AIM OF THE TASK - In the records below, which lines include "Host"? Copy them.

EXERCISE MATERIALS -
-- ==== Sys2Proof/Machine/Marks.lean ====
section
/-! DEFINITION. The angle marks (R67 to R72): crossings, arming, and what a firing does in the blocks that select the mark. -/

namespace Sys2Proof.Machine

open Sys2Proof

/-- The generator that a mark follows, and whether it follows the electrical angle. -/
def markAg (s : State) (m : Fin 64) : Fin 8 := ⟨s.f (Fld.MAN_AM_CTL_AG m) % 8, Nat.mod_lt _ (by decide)⟩
def markElec (s : State) (m : Fin 64) : Bool := s.flag (Fld.MAN_AM_CTL_DOMAIN m)

/-- The angle that a mark follows, in a core cycle, unwrapped. -/
def markOut (s : State) (m : Fin 64) (cyc : Nat) : Int := genOut s (markAg s m) (markElec s m) cyc

/-- The change of angle in a core cycle is a jump or an offset step (R60, R64). -/
def markJump (s : State) (m : Fin 64) (cyc : Nat) : Bool :=
  let g := s.gen (markAg s m)
  g.chg = cyc && (if markElec s m then g.jumpE else g.jumpM)

/-- The crossing of a mark in a core cycle (R67): 1 forward, −1 reverse, 0 none. -/
def markCross (s : State) (m : Fin 64) (cyc : Nat) : Int :=
  crossed (markOut s m (cyc - 1)) (markOut s m cyc) (s.f (Fld.MAN_AM_ANGLE_ANGLE m))

/-- The crossing time (R71). -/
def markTime (s : State) (m : Fin 64) (cyc : Nat) : Nat :=
  if markJump s m cyc then cyc * 16
  else
    let p := markOut s m (cyc - 1)
    let d := sAng (markOut s m cyc - p)
    let a : Int := s.f (Fld.MAN_AM_ANGLE_ANGLE m)
    let part := if 0 < d then (a - p) % 2 ^ 32 else (p - a) % 2 ^ 32
    ((cyc - 1) * 16 + roundDiv (part * 16) (d.natAbs : Int)).toNat

/-- The consumers of a mark event, one core cycle after the cycle of the crossing angle (R72). -/
def markDeliver (m : Fin 64) (cyc tc : Nat) (s : State) : State :=
  let s := markTransfer m.val (cyc + 1) tc (s.advance (cyc + 1))
  let s := s.modPost fun p => { p with win := p.win ++ pick 32 tc (winSel s 1 m.val) }
  let s := postConv 1 m.val (tc / 16) (cyc + 1) (postCap 3 m.val tc (cyc + 1) (postRel 1 m.val cyc s))
  lbMark m.val (hlmTrigger 1 m.val s)

/-- A mark fires (R70, R71). -/
def markFire (m : Fin 64) (cyc : Nat) (s : State) : State :=
  let tc := markTime s m cyc
  let half : Fin 2 := ⟨m.val / 32, by omega⟩
  let jump := markJump s m cyc
  let s := s.raiseBit (.MAN_AM_FIRED half) (m.val % 32)
  let s := if jump then s.raiseBit (.MAN_AM_JUMPED half) (m.val % 32) else s
  markDeliver m cyc tc (s.wr (.MAN_AM_TS m) (stampWord tc))

/-- The mark as the crossing of core cycle `cyc` finds it (R67, R68, R70, R71): armed for its direction, it fires, or a jump disarms it.
The cycle is the present one, or the one before, whose events reach their consumers now. -/
def markJudge (m : Fin 64) (cyc : Nat) (s : State) : State :=
  let x := markCross s m cyc
  let b := if x = 1 then 1 else 2
  let arm := s.f (Fld.MAN_AM_CTL_ARM m)
  if s.flag (Fld.MAN_AM_CTL_EN m) && s.time ≤ cyc + 1 && (s.gen (markAg s m)).chg ≤ cyc && x != 0 && arm / b % 2 = 1 then
    let drop := markJump s m cyc && s.flag (Fld.MAN_AM_CTL_JUMP_SUPP m)
    let t := (s.advance cyc).setF (Fld.MAN_AM_CTL_ARM m) (arm - b)
    if drop then t else markFire m cyc t
  else s

/-- MARK_CROSSING (R67, R68, R70, R71): the angle of core cycle `cyc`, with the generator's events up to it, crosses the mark. -/
def execMarkCrossing (m : Fin 64) (cyc : Nat) (s : State) : Host.Outcome State Fault Refusal :=
  .next (markJudge m cyc (genSettle (markAg s m) cyc s))

/-- MARK_ARMING (R68): a disarmed direction of the mark meets its condition in core cycle `cyc`. -/
def execMarkArming (m : Fin 64) (cyc : Nat) (s : State) : Host.Outcome State Fault Refusal :=
  .next (
    let n := markAg s m
    let s := genSettle n cyc s
    if s.flag (Fld.MAN_AM_CTL_EN m) && s.genOn n && s.time ≤ cyc + 1 && (s.gen n).chg ≤ cyc then
      let d := sAng (markOut s m cyc - s.f (Fld.MAN_AM_ANGLE_ANGLE m))
      let h : Int := s.f (Fld.MAN_AM_HYST_HYST m)
      let dir := s.f (Fld.MAN_AM_CTL_DIR m)
      let arm := s.f (Fld.MAN_AM_CTL_ARM m)
      let fwd : Bool := dir != 1 && decide (d < -h)
      let rev : Bool := dir != 0 && decide (h ≤ d)
      (s.advance cyc).setF (Fld.MAN_AM_CTL_ARM m) (bit (fwd || arm % 2 = 1) + 2 * bit (rev || arm / 2 % 2 = 1))
    else s)

/-- A crossing in the core cycle of a write comes before it (R78). -/
def markFirst (m : Fin 64) (s : State) : State := markJudge m s.time (genSettle (markAg s m) s.time s)

/-- A write to MAN_AMm_CTL (R69, R78): the mark is disarmed by its enabling and by a change of AG, DOMAIN or DIR. -/
def markCtlWrite (m : Fin 64) (v : Word) (s : State) : State :=
  let s := markFirst m s
  let old := s.rd (.MAN_AM_CTL m)
  let new := writeMerged s (.MAN_AM_CTL m) v
  let t := s.wr (.MAN_AM_CTL m) new
  if wGet new 0 1 = 0 || wGet old 0 1 = 0 || wGet new 1 6 != wGet old 1 6 then t.setF (Fld.MAN_AM_CTL_ARM m) 0 else t

/-- MARK_CTL_WRITE (R69). -/
def execMarkCtlWrite (m : Fin 64) (value : Word) (s : State) : Host.Outcome State Fault Refusal := .next (agentTurn (markCtlWrite m value) s)

/-- A write to MAN_AMm_ANGLE (R69, R78): a change on an enabled mark disarms it. -/
def markAngleWrite (m : Fin 64) (v : Word) (s : State) : State :=
  let s := markFirst m s
  let t := s.wr (.MAN_AM_ANGLE m) v
  if s.flag (Fld.MAN_AM_CTL_EN m) && s.rd (.MAN_AM_ANGLE m) != v then t.setF (Fld.MAN_AM_CTL_ARM m) 0 else t

/-- MARK_ANGLE_WRITE (R69). -/
def execMarkAngleWrite (m : Fin 64) (value : Word) (s : State) : Host.Outcome State Fault Refusal :=
  .next (agentTurn (markAngleWrite m value) s)

end Sys2Proof.Machine
end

RESULT OF THIS TASK -
def execMarkCrossing (m : Fin 64) (cyc : Nat) (s : State) : Host.Outcome State Fault Refusal :=
def execMarkArming (m : Fin 64) (cyc : Nat) (s : State) : Host.Outcome State Fault Refusal :=
def execMarkCtlWrite (m : Fin 64) (value : Word) (s : State) : Host.Outcome State Fault Refusal := .next (agentTurn (markCtlWrite m value) s)
def execMarkAngleWrite (m : Fin 64) (value : Word) (s : State) : Host.Outcome State Fault Refusal :=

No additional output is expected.